Again, the premise in this model is that code is integrated very quickly into your main line your production code.
And this means that testing and QA standards in your team must be top notch.
If you don't have this, this model will not work for you.
The other end of the spectrum is when multiple different types of branches enter the stage.
So here branches are used to fill to fulfill different jobs.
New features and experiments are kept in their own branches.
releases can be planned and managed it managed in their own branches.
And even different states in your development flow, like production develop, can be represented by branches.
Remember that this all depends on the needs and requirements of your team and project, it's hard to say that one approach is better than the other.
And although a model like this one seems complicated, it's mostly a matter of practice and getting used to it.
And as I already said, in reality, most teams are working somewhere in between these extremes.
Now let's look closer at two main types of branches and how they are used.
These two types of branches are long running and short lived branches.
So the distinction between a long running and a short lived branch is one of the broadest you can make and a very helpful one.
So let's start about talking about the long running branches first.

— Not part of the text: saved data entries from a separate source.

-- ==== Sys2Proof/Machine/OdWrite.lean ====
section
/-! DEFINITION. The operations of the transfer protocol inside a session: reads, writes, stages, commits, segments (R345-R349,
R355). -/

namespace Sys2Proof.Machine

/-- A request (R355). -/
structure Req where
  op : Nat
  stage : Bool
  pending : Bool
  field : Nat
  sub : Nat
  index : Nat
  sess : Nat
  seq : Nat
  offset : Nat
  total : Nat
  data : List Byte
  deriving DecidableEq, Repr

/-- Does a request on a segment come without a tag (R355): HELLO, and SESSION_OPEN before the key exists? -/
def Req.untagged (q : Req) : Bool := decide (q.op = 0x10) || (decide (q.op = 0x11) && decide (q.sess = 0))

/-- What an operation gives: its response, and whether it waits for a record to be stored. -/
structure Answer where
  resp : Resp
  waits : Bool
  st : State

/-- A response without data. -/
def respOf (abort commits : Nat) : Resp := ⟨abort, [], 0, false, commits⟩
def answer (abort commits : Nat) (st : State) : Answer := ⟨respOf abort commits, false, st⟩

/-- The data limit of a session's frames (R355). -/
def frameLimit (slot : Nat) : Nat := if slot < 16 then 1024 else 65504

/-- The commit count that a response carries: of the block addressed (R344, R355). -/
def blockCount (p : Panel) (i s : Nat) : Nat := match odRow p.variant i s with | some r => commitsOf p (r.block s) | none => 0

/-- Change the session of a request. -/
def State.modSess (st : State) (x : Session) (f : Session → Session) : State := st.onP (modSession x.slot x.id f)

/-- Is a segmented transfer's gap over (R349)? -/
def gapOver (t : Transfer) (now : Nat) : Bool := decide (t.last + ticksPerSecond < now)

/-- A transfer ends short; an image write ends with it (R349, R474). -/
def endTransfer (x : Session) (st : State) : State :=
  let img : Bool := match x.xfer with | some t => t.write && decide (t.index = 0xB011) | none => false
  let st := st.modSess x fun y => { y with xfer := none }
  if img then st.onP dropImage else st

/-- Send a value's first bytes; a longer one opens a transfer (R349). A second one while one is open is refused (log 37). -/
def sendValue (x : Session) (q : Req) (commits : Nat) (v : List Byte) (st : State) : Answer :=
  let n := frameLimit x.slot
  if v.length ≤ n then ⟨⟨0, v, v.length, false, commits⟩, false, st⟩
  else if x.xfer.isSome then answer (abortOf 0x09 5 0) commits st
  else
    let t : Transfer := ⟨false, false, q.index, q.sub, q.field, v.length, if v.length ≤ 65536 then v else [], n, st.p.now⟩
    ⟨⟨0, v.take n, v.length, true, commits⟩, false, st.modSess x fun y => { y with xfer := some t }⟩

/-- A field of a value. -/
def cutField (r : ORow) (field : Nat) (v : List Byte) : List Byte :=
  match (if field = 0 then none else fldAt r.flds field 0) with
  | some e => (v.drop e.1).take e.2.ty.size
  | none => v

/-- The value that a session reads of an object (R339, R360, R463). -/
def readValue (p : Panel) (x : Session) (r : ORow) (i s : Nat) (pending : Bool) : List Byte :=
  if i = 0x1023 then leBytes 1 x.threshold
  else if i = 0xB010 then Config.reportDer (Tab.get [] p.sec.report x.slot)
  else if pending then odPending p r i s else odValue p r i s

/-- What stops a read that is allowed: a unit not in service, no report yet, a running core's generator, a unit gone (R101,
R343, R420, R463). -/
def readStop (p : Panel) (x : Session) (r : ORow) (i s : Nat) : Nat :=
  let u := unitOf r i s
  if u.any (fun k => !unitServed p k) ∨ (i = 0xB010 ∧ (Tab.find? p.sec.report x.slot).isNone) then abortOf 0x09 1 0
  else if r.index = 0x5021 ∧ ¬ coreIdle p (4 * s + (i - 0x5021)) then abortOf 0x05 1 0
  else if u.any (unitGone p) then abortOf 0x0A 1 0
  else 0

/-- READ (R339, R355). -/
def opRead (x : Session) (q : Req) (st : State) : Answer :=
  let p := st.p
  match odFind p.variant q.index q.sub with
  | .none_ a => answer a 0 st
  | .last r =>
    if q.field ≠ 0 then answer (abortOf 0x01 3 q.field) 0 st
    else if ¬ x.level.reaches r.level then answer (abortOf 0x02 1 0) 0 st
    else sendValue x q 0 (leBytes 1 (r.sub.last.getD 0)) st
  | .commit r =>
    if q.field ≠ 0 then answer (abortOf 0x01 3 q.field) 0 st
    else if ¬ x.level.reaches r.level then answer (abortOf 0x02 1 0) 0 st
    else sendValue x q 0 [0] st
  | .obj r =>
    let n := commitsOf p (r.block q.sub)
    let a := readAllowed p x r q.sub
    let b := readStop p x r q.index q.sub
    if ¬ r.hasField q.field then answer (abortOf 0x01 3 q.field) n st
    else if a ≠ 0 then answer a n st
    else if b ≠ 0 then answer b n st
    else sendValue x q n (cutField r q.field (readValue p x r q.index q.sub q.pending)) st

/-- The bytes that DESCRIBE gives (R355). -/
def describeBytes (ty acc level pers len : Nat) : List Byte := leBytes 1 ty ++ leBytes 1 acc ++ leBytes 1 level ++ leBytes 1 pers ++ leBytes 4 len

/-- DESCRIBE (R355). -/
def opDescribe (x : Session) (q : Req) (st : State) : Answer :=
  match odFind st.p.variant q.index q.sub with
  | .none_ a => answer a 0 st
  | .last r => sendValue x q 0 (describeBytes 2 1 r.level.code 0 1) st
  | .commit r => sendValue x q 0 (describeBytes 2 3 r.level.code 0 1) st
  | .obj r =>
    sendValue x q (commitsOf st.p (r.block q.sub))
      (describeBytes r.ty.code r.acc.code r.level.code (b2n r.pers) (if r.ty = .str ∨ r.var = true then 0 else r.len)) st

/-- The staged writes of an object. -/
def stagedOf (x : Session) (i s : Nat) : List Staged := x.stage.filter fun e => decide (e.index = i ∧ e.sub = s)

/-- A session's staged writes laid over the value in force (R346). -/
def laidOver (p : Panel) (x : Session) (r : ORow) (i s : Nat) : List Byte :=
  (stagedOf x i s).foldl (fun v e => layField r e.field e.data v) (odPending p r i s)

/-- READ_STAGED (R355). -/
def opReadStaged (x : Session) (q : Req) (st : State) : Answer :=
  match odFind st.p.variant q.index q.sub with
  | .none_ a => answer a 0 st
  | .obj r =>
    let n := commitsOf st.p (r.block q.sub)
    let has := (stagedOf x q.index q.sub).any fun e => decide (q.field = 0) || decide (e.field = 0) || decide (e.field = q.field)
    if ¬ r.hasField q.field then answer (abortOf 0x01 3 q.field) n st
    else if ¬ x.level.reaches r.level then answer (abortOf 0x02 1 0) n st
    else if ¬ has then answer (abortOf 0x06 3 0) n st
    else sendValue x q n (cutField r q.field (laidOver st.p x r q.index q.sub)) st
  | _ => answer (abortOf 0x06 3 0) 0 st

/-- Stage a write (R346). Gives the abort code. -/
def stageWrite (x : Session) (r : ORow) (i s field : Nat) (b : List Byte) (st : State) : Nat × State :=
  let keep := x.stage.filter fun e => !(decide (e.index = i ∧ e.sub = s) && (decide (field = 0) || decide (e.field = field)))
  let blk := r.block s
  if 256 ≤ keep.length ∨ 65536 < (keep.map fun e => e.data.length).sum + b.length then (abortOf 0x09 3 0, st)
  else (0, st.modSess x fun y => { y with
    stage := keep ++ [⟨i, s, field, b⟩],
    recorded := if y.recorded.any fun e => decide (e.1 = blk) then y.recorded else (blk, commitsOf st.p blk) :: y.recorded })

/-- What waits for a commit of a request: the request's answer. -/
def jobOf (x : Session) (seq : Option Nat) (staged : Bool) (index : Nat) (rest : List Nat) : NvJob :=
  { job0 with reply := seq.map fun n => (x.slot, x.id, n), staged := staged, index := index, rest := rest }

/-- Write a whole value or a field: type, length, range, then the stage or a commit of its own (R343, R345, R346). Gives the
abort code and whether the answer waits. -/
def writeValue (x : Session) (r : ORow) (i s field : Nat) (stage : Bool) (b : List Byte) (seq : Option Nat) (st : State) : Nat × Bool × State :=
  let p := st.p
  let ty := typeCheck r field b
  if ty ≠ 0 then (ty, false, st)
  else if stage ∨ field ≠ 0 then
    let old := laidOver p x r i s
    let rg := fieldRange p r s field b old
    if rg ≠ 0 then (rg, false, st)
    else
      let a := stageWrite x r i s field b st
      (a.1, false, a.2)
  else
    let rg := rangeCheck p r s b
    if rg ≠ 0 then (rg, false, st) else commitPuts x (r.block s) [(i, s, b)] (jobOf x seq false 0 []) st

/-- Is a commit of the block waiting for its record (R347)? -/
def blockBusy (p : Panel) (b : Nat) : Bool := p.pwr.writes.any fun w => w.job.blocks.contains b

/-- Commit the staged values of one block (R346). -/
def commitStaged (x : Session) (i s : Nat) (seq : Option Nat) (rest : List Nat) (st : State) : Nat × Bool × State :=
  let p := st.p
  match odRow p.variant i s with
  | none => (abortOf 0x06 3 0, false, st)
  | some r =>
    let blk := r.block s
    let mine := x.stage.filter fun e => (match odRow p.variant e.index e.sub with | some o => decide (o.block e.sub = blk) | none => false)
    let keys := (mine.map fun e => (e.index, e.sub)).eraseDups
    let count := commitsOf p blk
    if mine.isEmpty then (abortOf 0x06 3 0, false, st)
    else if blockBusy p blk ∨ x.recorded.any (fun e => decide (e.1 = blk ∧ e.2 ≠ count)) = true then
      (abortOf 0x06 2 0, false, st.modSess x fun y => { y with recorded := y.recorded.map fun e => if e.1 = blk then (blk, count) else e })
    else
      let puts := keys.filterMap fun e => (odRow p.variant e.1 e.2).map fun o => (e.1, e.2, laidOver p x o e.1 e.2)
      commitPuts x blk puts (jobOf x seq true i rest) st
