-- ==== Sys2Proof/Machine/Scalar.lean ====
section
/-! DEFINITION. The scalar slot, and NOP of every slot (R41, R44). -/

namespace Sys2Proof.Machine

/-- NOP: a slot whose opcode is 0x00, which does nothing (R41), or one that names no operation, which is illegal (R42, R43;
log 42). -/
def execNop (k : Nat) (sl : Slot) (opc : BitVec 8) (s : State) : Out :=
  s.run (isCore k && !listedOpc sl opc.toNat) fun s =>
    let w : SlotWord := { prd := 0, pneg := false, dst := 0, sa := 0, sb := 0, sc := 0, imm := 0 }
    if sl = .c then issueC k w (decide (opc = 0)) true id s else issueS k sl w (decide (opc = 0)) true (keepMem id) s

/-- A scalar operation that writes s[DST] with the latency given. -/
def scalarS (k : Nat) (w : SlotWord) (lat : Nat) (static : Bool) (f : CoreA → Word) (s : State) : Out :=
  s.runP (isCore k) (issueP k .s w static true (onA fun a => launch lat (.s (SlotW.dst w) (f a)) a))

/-- A scalar operation of two registers. -/
def scalar2 (k : Nat) (w : SlotWord) (lat : Nat) (f : Word → Word → Word) (s : State) : Out :=
  scalarS k w lat true (fun a => f (rdS a (SlotW.sa w)) (rdS a (SlotW.sb w))) s

/-- A comparison that writes p[DST[3:0]]; DST[5:4] is zero. -/
def scalarP (k : Nat) (w : SlotWord) (f : CoreA → Bool) (s : State) : Out :=
  s.runP (isCore k) (issueP k .s w (decide (SlotW.dst w < 16)) true
    (onA fun a => launch 1 (.p (SlotW.dst w) (f a)) a))

def execAdd (k : Nat) (w : SlotWord) (s : State) : Out := scalar2 k w 1 (fun x y => x + y) s
def execSub (k : Nat) (w : SlotWord) (s : State) : Out := scalar2 k w 1 (fun x y => x - y) s
def execAddi (k : Nat) (w : SlotWord) (s : State) : Out :=
  scalarS k w 1 true (fun a => rdS a (SlotW.sa w) + SlotW.simm w) s
def execAnd (k : Nat) (w : SlotWord) (s : State) : Out := scalar2 k w 1 (fun x y => x &&& y) s
def execOr (k : Nat) (w : SlotWord) (s : State) : Out := scalar2 k w 1 (fun x y => x ||| y) s
def execXor (k : Nat) (w : SlotWord) (s : State) : Out := scalar2 k w 1 (fun x y => x ^^^ y) s
/-- Shifts by a register take its bits [5:0]. -/
def execShl (k : Nat) (w : SlotWord) (s : State) : Out := scalar2 k w 1 (fun x y => x <<< (y.toNat % 64)) s
def execShr (k : Nat) (w : SlotWord) (s : State) : Out := scalar2 k w 1 (fun x y => x >>> (y.toNat % 64)) s
def execSar (k : Nat) (w : SlotWord) (s : State) : Out := scalar2 k w 1 (fun x y => x.sshiftRight (y.toNat % 64)) s
/-- SHLI: IMM[26:6] zero. -/
def execShli (k : Nat) (w : SlotWord) (s : State) : Out :=
  scalarS k w 1 (decide (SlotW.imm w 26 6 = 0)) (fun a => rdS a (SlotW.sa w) <<< SlotW.imm w 5 0) s
def execMul (k : Nat) (w : SlotWord) (s : State) : Out := scalar2 k w 3 (fun x y => x * y) s
def execMulhu (k : Nat) (w : SlotWord) (s : State) : Out :=
  scalar2 k w 3 (fun x y => BitVec.ofNat 64 (x.toNat * y.toNat / 2 ^ 64)) s
def execMin (k : Nat) (w : SlotWord) (s : State) : Out := scalar2 k w 1 (fun x y => if y.slt x then y else x) s
def execMax (k : Nat) (w : SlotWord) (s : State) : Out := scalar2 k w 1 (fun x y => if x.slt y then y else x) s
def execCmpeq (k : Nat) (w : SlotWord) (s : State) : Out :=
  scalarP k w (fun a => decide (rdS a (SlotW.sa w) = rdS a (SlotW.sb w))) s
def execCmplt (k : Nat) (w : SlotWord) (s : State) : Out :=
  scalarP k w (fun a => (rdS a (SlotW.sa w)).slt (rdS a (SlotW.sb w))) s
def execCmpltu (k : Nat) (w : SlotWord) (s : State) : Out :=
  scalarP k w (fun a => (rdS a (SlotW.sa w)).ult (rdS a (SlotW.sb w))) s
def execCmplti (k : Nat) (w : SlotWord) (s : State) : Out :=
  scalarP k w (fun a => (rdS a (SlotW.sa w)).slt (SlotW.simm w)) s
/-- LI: the 45-bit immediate, sign-extended. -/
def execLi (k : Nat) (w : SlotWord) (s : State) : Out :=
  scalarS k w 1 true (fun _ => (BitVec.ofNat 45 (SlotW.long w)).signExtend 64) s
/-- LIH: bits [18:0] above the register's low 45 bits, read at issue; bits [44:19] zero. -/
def execLih (k : Nat) (w : SlotWord) (s : State) : Out :=
  scalarS k w 1 (decide (SlotW.long w < 2 ^ 19))
    (fun a => BitVec.ofNat 64 (SlotW.long w % 2 ^ 19 * 2 ^ 45 + (rdS a (SlotW.dst w)).toNat % 2 ^ 45)) s
/-- MFS: registers 4 and 5 are WO, those above 7 not assigned (R38, R44). -/
def execMfs (k : Nat) (w : SlotWord) (s : State) : Out :=
  let n := SlotW.imm w 4 0
  scalarS k w 1 (decide (n ≤ 7 ∧ n ≠ 4 ∧ n ≠ 5)) (fun a => rdSpec a n) s
/-- MTS: registers 0 to 3 are RO, those above 7 not assigned; RNDMODE admits 0 to 2 (R38, R44). -/
def execMts (k : Nat) (w : SlotWord) (s : State) : Out :=
  let n := SlotW.imm w 4 0
  s.runP (isCore k) fun p =>
    issueP k .s w (decide (4 ≤ n ∧ n ≤ 7)) (decide (n ≠ 6 ∨ (rdS (p.getCore k).a (SlotW.sa w)).toNat ≤ 2))
      (onA fun a => launch 1 (.spec n (rdS a (SlotW.sa w))) a) p

end Sys2Proof.Machine
end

Every Git repository contains at least one long running branch typically something called main or master.
But there might be also other long running branches in your project something like develop or production or staging.
For example, these branches all have something in common they exist throughout the complete lifecycle of the project.
I've already mentioned one typical example of such a long running branch.
Every project has a mainline branch like master or main.
And another type of long running branches are so called integration branches, often named develop or staging.
Typically, these branches represent states in a project release or deployment process.
If your code moves through different states, for example, from development to staging to production, it makes a lot of sense to mirror the structure in your branches to.
And finally, many teams have a convention connected to long running branches.
Typically commits are never directly added to these branches.
commits should only make it to the long running branch through integration.
In other words, through a merge or rebase.
There are a couple of reasons for such a rule.
One has to do with quality.
You don't want to add untested and reviewed code to your production environment as an example.
And that's why code should go through different states tests and reviews before finally arrives on production.
Another reason might be release bundling and scheduling, you might want to release new code in batches maybe even thoroughly scheduled.
And without such a rule.
When code is directly committed to long running branches like main, keeping an eye on what's released becomes pretty difficult.
Now the other type of branches are short lived branches.
And in contrast to long running branches, they are created for certain purposes, and then deleted after they have been integrated.
There are many different reasons to create short live branches.
For example, when you start working on a new feature, a bug fix or refactor refactoring or an experiment.
And typically a short lived branch will be based on a long running branch.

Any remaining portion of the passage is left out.